**Aim of the exercise**
Look through the entries for the string "core", and copy each line that holds it.

-=-=-

/-- The instructions are those of one state. -/
def PipeFits (thumb : Bool) (l : List Fetched) : Prop := ∀ f ∈ l, Code.isThumb f.code = thumb

theorem FetchOnly.cpsr (h : FetchOnly s t) : t.cpsr = s.cpsr := by rw [h.core]

theorem FetchOnly.thumb (h : FetchOnly s t) : t.thumb = s.thumb := by rw [State.thumb, h.cpsr, State.thumb]

theorem FetchOnly.pc (h : FetchOnly s t) : t.pc = s.pc := by rw [h.core]

theorem FetchOnly.spsr (h : FetchOnly s t) : t.spsr = s.spsr := by rw [h.core]

theorem FetchOnly.cp15 (h : FetchOnly s t) : t.cp15 = s.cp15 := by rw [h.core]

/-- A fetch moves no status register and no engine, and the stream is what is left to be said. -/
theorem FetchOnly.legalKept (h : FetchOnly s t)
    (fits : s.dbg.inDebug = false → (s.fetch.nonseq = false → PipeFits s.thumb s.fetch.pipe) → t.fetch.nonseq = false →
      PipeFits s.thumb t.fetch.pipe) : LegalKept false s t := by
  refine ⟨statusLegal_of_same h.cpsr h.spsr, fun _ legal => ⟨?_, fun running sequential => ?_⟩, bistApart_of_cp15 h.cp15⟩
  · unfold State.pcAligned
    rw [h.dbg, h.thumb, h.pc]
    exact legal.1
  · rw [h.dbg] at running
    rw [h.thumb]
    exact fits running (legal.2 running) sequential

/-- So where the pipeline only gets instructions of the state. -/
theorem FetchOnly.legalKept_of_pipe (h : FetchOnly s t) (nonseq : t.fetch.nonseq = s.fetch.nonseq)
    (fits : PipeFits s.thumb s.fetch.pipe → PipeFits s.thumb t.fetch.pipe) : LegalKept false s t :=
  h.legalKept fun _ held sequential => fits (held (nonseq.symm.trans sequential))

/-! ## One instruction -/

theorem codeOfWord_isThumb (thumb big : Bool) (a w : Word) : Code.isThumb (codeOfWord thumb big a w) = thumb := by
  cases thumb <;> rfl

theorem fetchItcm_isThumb (h : fetchItcm big a s = .ok (f, t)) : Code.isThumb f.code = s.thumb := by
  unfold fetchItcm at h
  split at h
  · cases h
  · split at h
    · cases h
    · simp only at h
      split at h <;>
      · obtain ⟨rfl, -⟩ := Prod.mk.inj (Except.ok.inj h)
        exact codeOfWord_isThumb ..

theorem fetchAhb_isThumb (h : fetchAhb big a s = .ok (f, t)) : Code.isThumb f.code = s.thumb := by
  unfold fetchAhb at h
  simp only at h
  split at h
  · obtain ⟨rfl, -⟩ := Prod.mk.inj (Except.ok.inj h)
    exact codeOfWord_isThumb ..
  · split at h
    · cases h
    · obtain ⟨rfl, -⟩ := Prod.mk.inj (Except.ok.inj h)
      exact codeOfWord_isThumb ..

theorem fetchAt_isThumb (h : fetchAt a s = .ok (f, t)) : Code.isThumb f.code = s.thumb := by
  unfold fetchAt at h
  split at h
  · cases h
  next g u read =>
    obtain ⟨rfl, -⟩ := Prod.mk.inj (Except.ok.inj h)
    show Code.isThumb g.code = s.thumb
    split at read
    · exact fetchItcm_isThumb read
    · exact fetchAhb_isThumb read

theorem readNow_isThumb (h : readNow itcmOn big a s = .ok (f, t)) : Code.isThumb f.code = s.thumb := by
  unfold readNow at h
  split at h
  · exact fetchItcm_isThumb h
  · split at h
    · cases h
    · obtain ⟨rfl, -⟩ := Prod.mk.inj (Except.ok.inj h)
      exact codeOfWord_isThumb ..

theorem heldOrNew_isThumb {held : Fetched} (fits : Code.isThumb held.code = s.thumb) :
    Code.isThumb (heldOrNew held s).1.code = s.thumb := by
  unfold heldOrNew
  split
  · exact fits
  next read =>
    split
    · exact fits
    · split
      · exact fits
      next f u _ _ => exact readNow_isThumb (f := f) read

/-! ## The stream -/

theorem fetchAhead_pipeFits (fits : PipeFits s.thumb s.fetch.pipe) : PipeFits s.thumb (fetchAhead s).fetch.pipe := by
  unfold fetchAhead
  split
  · exact fits
  · simp only
    split
    · exact fits
    · split
      · exact fits
      next f u fetched =>
        intro g member
        obtain member | member := List.mem_append.mp member
        · rw [fetchAt_pipe fetched] at member
          exact fits g member
        · rw [List.mem_singleton.mp member]
          exact fetchAt_isThumb fetched

theorem fetchAhead_legalKept (s : State) : LegalKept false s (fetchAhead s) :=
  (fetchAhead_frame s).legalKept_of_pipe (fetchAhead_nonseq s) fetchAhead_pipeFits

theorem fetchNonseq_isThumb (h : fetchNonseq s = .ok (f, t)) :
    Code.isThumb f.code = s.thumb ∧ PipeFits s.thumb t.fetch.pipe := by
  unfold fetchNonseq at h
  have code := fetchAt_isThumb (s := { s with fetch := _ }) h
  refine ⟨code, ?_⟩
  rw [fetchAt_pipe h]
  exact nofun

theorem fetchSeq_isThumb (h : fetchSeq s = .ok (f, t)) (fits : PipeFits s.thumb s.fetch.pipe) :
    Code.isThumb f.code = s.thumb ∧ PipeFits s.thumb t.fetch.pipe := by
  unfold fetchSeq at h
  simp only at h
  split at h
  · cases h
  · split at h
    next g rest held =>
      have suffix : ∀ x ∈ g :: rest, Code.isThumb x.code = s.thumb := fun x member =>
        fits x ((List.dropWhile_suffix _).subset (held ▸ member))
      have code := heldOrNew_isThumb (s := s.setPipe (g :: rest)) (suffix g List.mem_cons_self)
      have pipe := congrArg FetchState.pipe (heldOrNew_fetch g (s.setPipe (g :: rest)))
      rw [Except.ok.inj h] at code pipe
      exact ⟨code, pipe ▸ suffix⟩
    · split at h
      · cases h
      · split at h
        · cases h
        next g u fetched =>
          have thumb : (u.setPipe []).thumb = s.thumb := (fetchAt_frame fetched).thumb
          have code := heldOrNew_isThumb (s := u.setPipe []) ((fetchAt_isThumb fetched).trans thumb.symm)
          have pipe := congrArg FetchState.pipe (heldOrNew_fetch g (u.setPipe []))
          rw [Except.ok.inj h] at code pipe
          exact ⟨code.trans thumb, pipe ▸ nofun⟩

-=-=-

**Final answer**
theorem FetchOnly.cpsr (h : FetchOnly s t) : t.cpsr = s.cpsr := by rw [h.core]
theorem FetchOnly.pc (h : FetchOnly s t) : t.pc = s.pc := by rw [h.core]
theorem FetchOnly.spsr (h : FetchOnly s t) : t.spsr = s.spsr := by rw [h.core]
theorem FetchOnly.cp15 (h : FetchOnly s t) : t.cp15 = s.cp15 := by rw [h.core]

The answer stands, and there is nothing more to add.